Set out the listing word for word. End with the line that contains "g0, negated. -/".

* THE DATA *
*** Begin section ***

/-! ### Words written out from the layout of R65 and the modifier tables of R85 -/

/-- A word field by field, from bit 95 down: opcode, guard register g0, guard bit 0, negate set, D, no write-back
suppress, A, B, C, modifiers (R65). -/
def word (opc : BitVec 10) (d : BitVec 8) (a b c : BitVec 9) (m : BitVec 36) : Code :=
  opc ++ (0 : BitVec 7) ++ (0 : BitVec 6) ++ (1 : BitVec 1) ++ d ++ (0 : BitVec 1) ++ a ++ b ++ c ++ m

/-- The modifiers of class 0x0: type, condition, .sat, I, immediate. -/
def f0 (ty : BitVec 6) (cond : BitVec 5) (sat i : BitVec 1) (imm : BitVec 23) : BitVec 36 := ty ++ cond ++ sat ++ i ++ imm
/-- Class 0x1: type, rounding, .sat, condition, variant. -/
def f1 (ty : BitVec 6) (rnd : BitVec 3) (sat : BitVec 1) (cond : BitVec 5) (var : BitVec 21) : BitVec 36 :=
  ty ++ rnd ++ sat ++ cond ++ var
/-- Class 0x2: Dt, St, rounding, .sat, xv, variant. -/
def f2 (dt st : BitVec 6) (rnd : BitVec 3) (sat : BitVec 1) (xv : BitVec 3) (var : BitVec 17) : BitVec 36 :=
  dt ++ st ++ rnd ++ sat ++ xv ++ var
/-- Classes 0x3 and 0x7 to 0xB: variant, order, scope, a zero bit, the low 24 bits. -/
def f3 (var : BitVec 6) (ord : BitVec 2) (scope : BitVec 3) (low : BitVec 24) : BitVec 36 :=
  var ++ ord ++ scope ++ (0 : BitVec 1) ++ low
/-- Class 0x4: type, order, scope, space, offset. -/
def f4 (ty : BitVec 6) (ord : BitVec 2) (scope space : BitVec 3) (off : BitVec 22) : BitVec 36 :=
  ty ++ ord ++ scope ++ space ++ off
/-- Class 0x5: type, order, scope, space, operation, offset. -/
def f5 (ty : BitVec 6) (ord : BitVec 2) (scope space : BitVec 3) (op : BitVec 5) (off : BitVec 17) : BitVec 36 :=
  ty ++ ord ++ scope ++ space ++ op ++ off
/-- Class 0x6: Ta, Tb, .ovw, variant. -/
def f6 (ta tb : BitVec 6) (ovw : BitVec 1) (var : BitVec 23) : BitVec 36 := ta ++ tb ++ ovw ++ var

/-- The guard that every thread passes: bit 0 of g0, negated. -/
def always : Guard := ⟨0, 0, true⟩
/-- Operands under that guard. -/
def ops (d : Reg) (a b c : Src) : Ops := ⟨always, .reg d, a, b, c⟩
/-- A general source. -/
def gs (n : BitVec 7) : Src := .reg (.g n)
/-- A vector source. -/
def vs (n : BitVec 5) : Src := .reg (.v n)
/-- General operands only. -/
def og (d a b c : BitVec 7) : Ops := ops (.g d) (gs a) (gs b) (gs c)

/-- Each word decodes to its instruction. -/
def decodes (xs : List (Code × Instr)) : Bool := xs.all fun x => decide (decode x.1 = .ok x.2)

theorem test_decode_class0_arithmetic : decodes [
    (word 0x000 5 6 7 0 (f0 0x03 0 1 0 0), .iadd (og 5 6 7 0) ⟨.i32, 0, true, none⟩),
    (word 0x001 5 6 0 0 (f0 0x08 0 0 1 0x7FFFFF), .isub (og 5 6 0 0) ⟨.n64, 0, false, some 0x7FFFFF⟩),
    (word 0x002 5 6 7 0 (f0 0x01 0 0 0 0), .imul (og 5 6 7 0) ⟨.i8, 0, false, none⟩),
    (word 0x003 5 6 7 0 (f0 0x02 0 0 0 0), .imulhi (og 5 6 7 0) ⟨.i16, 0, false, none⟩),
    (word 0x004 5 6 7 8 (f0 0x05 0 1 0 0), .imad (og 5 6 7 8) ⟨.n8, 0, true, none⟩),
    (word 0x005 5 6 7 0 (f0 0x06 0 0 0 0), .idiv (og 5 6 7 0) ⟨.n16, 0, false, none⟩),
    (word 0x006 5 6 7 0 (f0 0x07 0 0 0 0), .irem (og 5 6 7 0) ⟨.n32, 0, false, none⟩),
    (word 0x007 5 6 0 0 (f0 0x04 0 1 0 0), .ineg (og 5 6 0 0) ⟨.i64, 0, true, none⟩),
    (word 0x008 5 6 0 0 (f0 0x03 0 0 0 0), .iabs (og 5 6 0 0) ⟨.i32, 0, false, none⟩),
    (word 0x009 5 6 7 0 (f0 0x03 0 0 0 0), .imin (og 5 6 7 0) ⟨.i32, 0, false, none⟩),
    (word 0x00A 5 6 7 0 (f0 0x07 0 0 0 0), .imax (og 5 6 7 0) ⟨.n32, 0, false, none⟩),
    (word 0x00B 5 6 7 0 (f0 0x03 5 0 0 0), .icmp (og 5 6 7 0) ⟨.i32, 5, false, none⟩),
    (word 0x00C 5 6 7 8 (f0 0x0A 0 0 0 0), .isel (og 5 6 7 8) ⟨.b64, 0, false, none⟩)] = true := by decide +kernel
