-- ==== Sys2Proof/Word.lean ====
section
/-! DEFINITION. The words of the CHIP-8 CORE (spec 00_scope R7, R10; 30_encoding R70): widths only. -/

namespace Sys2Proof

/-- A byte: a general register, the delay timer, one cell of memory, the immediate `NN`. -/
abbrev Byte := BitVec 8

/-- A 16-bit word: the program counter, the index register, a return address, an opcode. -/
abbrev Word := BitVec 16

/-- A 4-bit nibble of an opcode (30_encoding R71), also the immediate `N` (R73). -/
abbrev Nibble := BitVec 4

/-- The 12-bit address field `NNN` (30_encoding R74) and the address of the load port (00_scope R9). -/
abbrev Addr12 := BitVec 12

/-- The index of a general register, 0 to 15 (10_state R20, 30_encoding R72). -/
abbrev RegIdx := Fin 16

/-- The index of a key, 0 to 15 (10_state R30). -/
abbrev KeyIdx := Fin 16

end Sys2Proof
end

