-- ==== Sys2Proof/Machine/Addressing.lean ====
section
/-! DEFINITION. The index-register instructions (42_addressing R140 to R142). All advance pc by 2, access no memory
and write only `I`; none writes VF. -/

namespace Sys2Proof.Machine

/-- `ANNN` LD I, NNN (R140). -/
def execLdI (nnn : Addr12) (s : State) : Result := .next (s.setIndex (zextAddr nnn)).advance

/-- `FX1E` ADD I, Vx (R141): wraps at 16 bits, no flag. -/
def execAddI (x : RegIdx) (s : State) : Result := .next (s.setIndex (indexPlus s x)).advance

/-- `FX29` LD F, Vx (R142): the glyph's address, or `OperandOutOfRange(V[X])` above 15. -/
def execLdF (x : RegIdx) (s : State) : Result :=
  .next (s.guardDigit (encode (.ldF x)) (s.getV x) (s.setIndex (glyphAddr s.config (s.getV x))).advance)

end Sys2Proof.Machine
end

*** End section ***

* OUTPUT BELOW *
/-! ### Words written out from the layout of R65 and the modifier tables of R85 -/

/-- A word field by field, from bit 95 down: opcode, guard register g0, guard bit 0, negate set, D, no write-back
suppress, A, B, C, modifiers (R65). -/
def word (opc : BitVec 10) (d : BitVec 8) (a b c : BitVec 9) (m : BitVec 36) : Code :=
  opc ++ (0 : BitVec 7) ++ (0 : BitVec 6) ++ (1 : BitVec 1) ++ d ++ (0 : BitVec 1) ++ a ++ b ++ c ++ m

/-- The modifiers of class 0x0: type, condition, .sat, I, immediate. -/
def f0 (ty : BitVec 6) (cond : BitVec 5) (sat i : BitVec 1) (imm : BitVec 23) : BitVec 36 := ty ++ cond ++ sat ++ i ++ imm
/-- Class 0x1: type, rounding, .sat, condition, variant. -/
def f1 (ty : BitVec 6) (rnd : BitVec 3) (sat : BitVec 1) (cond : BitVec 5) (var : BitVec 21) : BitVec 36 :=
  ty ++ rnd ++ sat ++ cond ++ var
/-- Class 0x2: Dt, St, rounding, .sat, xv, variant. -/
def f2 (dt st : BitVec 6) (rnd : BitVec 3) (sat : BitVec 1) (xv : BitVec 3) (var : BitVec 17) : BitVec 36 :=
  dt ++ st ++ rnd ++ sat ++ xv ++ var
/-- Classes 0x3 and 0x7 to 0xB: variant, order, scope, a zero bit, the low 24 bits. -/
def f3 (var : BitVec 6) (ord : BitVec 2) (scope : BitVec 3) (low : BitVec 24) : BitVec 36 :=
  var ++ ord ++ scope ++ (0 : BitVec 1) ++ low
/-- Class 0x4: type, order, scope, space, offset. -/
def f4 (ty : BitVec 6) (ord : BitVec 2) (scope space : BitVec 3) (off : BitVec 22) : BitVec 36 :=
  ty ++ ord ++ scope ++ space ++ off
/-- Class 0x5: type, order, scope, space, operation, offset. -/
def f5 (ty : BitVec 6) (ord : BitVec 2) (scope space : BitVec 3) (op : BitVec 5) (off : BitVec 17) : BitVec 36 :=
  ty ++ ord ++ scope ++ space ++ op ++ off
/-- Class 0x6: Ta, Tb, .ovw, variant. -/
def f6 (ta tb : BitVec 6) (ovw : BitVec 1) (var : BitVec 23) : BitVec 36 := ta ++ tb ++ ovw ++ var

/-- The guard that every thread passes: bit 0 of g0, negated. -/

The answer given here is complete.